[Task inputs]

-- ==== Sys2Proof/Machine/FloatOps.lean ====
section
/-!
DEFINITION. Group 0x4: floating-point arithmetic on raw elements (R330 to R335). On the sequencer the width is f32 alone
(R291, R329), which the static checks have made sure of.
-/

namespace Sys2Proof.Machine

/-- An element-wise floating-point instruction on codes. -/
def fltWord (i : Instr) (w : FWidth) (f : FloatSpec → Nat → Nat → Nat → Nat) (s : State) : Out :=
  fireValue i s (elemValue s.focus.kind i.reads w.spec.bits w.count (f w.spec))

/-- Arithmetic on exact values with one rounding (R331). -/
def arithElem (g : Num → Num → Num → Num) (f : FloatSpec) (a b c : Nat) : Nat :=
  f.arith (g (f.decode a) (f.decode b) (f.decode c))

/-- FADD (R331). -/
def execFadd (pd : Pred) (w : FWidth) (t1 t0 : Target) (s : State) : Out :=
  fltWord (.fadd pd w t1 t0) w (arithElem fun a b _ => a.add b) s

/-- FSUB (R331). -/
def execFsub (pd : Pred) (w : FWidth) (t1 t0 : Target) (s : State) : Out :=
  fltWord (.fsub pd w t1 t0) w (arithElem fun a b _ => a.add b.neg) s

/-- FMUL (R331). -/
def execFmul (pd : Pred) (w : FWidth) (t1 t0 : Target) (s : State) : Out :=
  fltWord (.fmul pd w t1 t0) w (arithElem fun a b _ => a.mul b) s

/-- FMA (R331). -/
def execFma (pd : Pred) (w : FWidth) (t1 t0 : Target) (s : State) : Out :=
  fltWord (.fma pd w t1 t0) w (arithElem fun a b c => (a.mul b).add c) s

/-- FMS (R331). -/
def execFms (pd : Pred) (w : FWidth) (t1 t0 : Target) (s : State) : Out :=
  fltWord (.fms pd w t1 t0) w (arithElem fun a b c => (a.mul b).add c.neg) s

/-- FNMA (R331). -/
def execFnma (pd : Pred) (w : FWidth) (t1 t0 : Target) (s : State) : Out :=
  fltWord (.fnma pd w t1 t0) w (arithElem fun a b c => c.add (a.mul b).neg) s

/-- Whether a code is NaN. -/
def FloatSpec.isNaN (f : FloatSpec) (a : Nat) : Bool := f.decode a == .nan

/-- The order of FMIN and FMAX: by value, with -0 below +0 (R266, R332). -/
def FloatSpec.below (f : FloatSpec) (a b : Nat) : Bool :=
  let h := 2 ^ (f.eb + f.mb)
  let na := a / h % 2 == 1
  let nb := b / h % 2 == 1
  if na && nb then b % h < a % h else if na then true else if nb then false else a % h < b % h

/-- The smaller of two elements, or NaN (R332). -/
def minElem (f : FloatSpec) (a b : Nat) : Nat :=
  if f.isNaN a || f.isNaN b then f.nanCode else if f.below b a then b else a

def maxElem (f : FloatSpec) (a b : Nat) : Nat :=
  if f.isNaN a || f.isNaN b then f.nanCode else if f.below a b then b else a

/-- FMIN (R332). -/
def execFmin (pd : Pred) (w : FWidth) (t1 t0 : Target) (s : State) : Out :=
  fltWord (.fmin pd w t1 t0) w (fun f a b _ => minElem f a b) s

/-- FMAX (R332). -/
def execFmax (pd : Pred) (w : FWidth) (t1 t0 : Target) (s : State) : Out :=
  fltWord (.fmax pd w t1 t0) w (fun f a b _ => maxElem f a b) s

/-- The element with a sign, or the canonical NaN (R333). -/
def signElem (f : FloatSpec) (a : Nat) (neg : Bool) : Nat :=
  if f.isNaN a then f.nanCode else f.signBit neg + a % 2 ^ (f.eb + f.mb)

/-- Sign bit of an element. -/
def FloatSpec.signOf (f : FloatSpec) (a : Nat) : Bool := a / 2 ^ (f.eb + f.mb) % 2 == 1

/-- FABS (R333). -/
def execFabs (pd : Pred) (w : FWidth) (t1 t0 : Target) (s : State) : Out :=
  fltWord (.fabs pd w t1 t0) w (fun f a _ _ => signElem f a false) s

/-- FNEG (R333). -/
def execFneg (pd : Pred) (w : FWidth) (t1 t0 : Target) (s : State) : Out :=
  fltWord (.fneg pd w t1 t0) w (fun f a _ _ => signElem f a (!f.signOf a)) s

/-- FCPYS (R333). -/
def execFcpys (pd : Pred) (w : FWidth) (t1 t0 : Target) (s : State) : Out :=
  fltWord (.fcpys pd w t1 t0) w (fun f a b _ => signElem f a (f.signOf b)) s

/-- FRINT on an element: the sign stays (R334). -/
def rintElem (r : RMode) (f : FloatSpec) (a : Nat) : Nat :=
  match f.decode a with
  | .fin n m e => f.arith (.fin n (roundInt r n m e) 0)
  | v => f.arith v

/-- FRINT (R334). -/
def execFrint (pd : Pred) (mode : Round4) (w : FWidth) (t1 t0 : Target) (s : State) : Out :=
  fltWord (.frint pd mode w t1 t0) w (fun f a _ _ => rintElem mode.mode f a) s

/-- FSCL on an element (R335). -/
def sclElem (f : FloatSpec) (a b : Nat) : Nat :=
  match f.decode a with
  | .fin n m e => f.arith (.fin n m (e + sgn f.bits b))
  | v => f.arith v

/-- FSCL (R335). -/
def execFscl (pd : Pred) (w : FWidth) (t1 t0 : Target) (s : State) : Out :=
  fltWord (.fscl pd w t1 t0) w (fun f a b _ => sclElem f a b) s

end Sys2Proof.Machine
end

[/Task inputs]

__Task instructions__
Find the lines in the data that include "floating", then copy each of them.

__Answer below__
DEFINITION. Group 0x4: floating-point arithmetic on raw elements (R330 to R335). On the sequencer the width is f32 alone
/-- An element-wise floating-point instruction on codes. -/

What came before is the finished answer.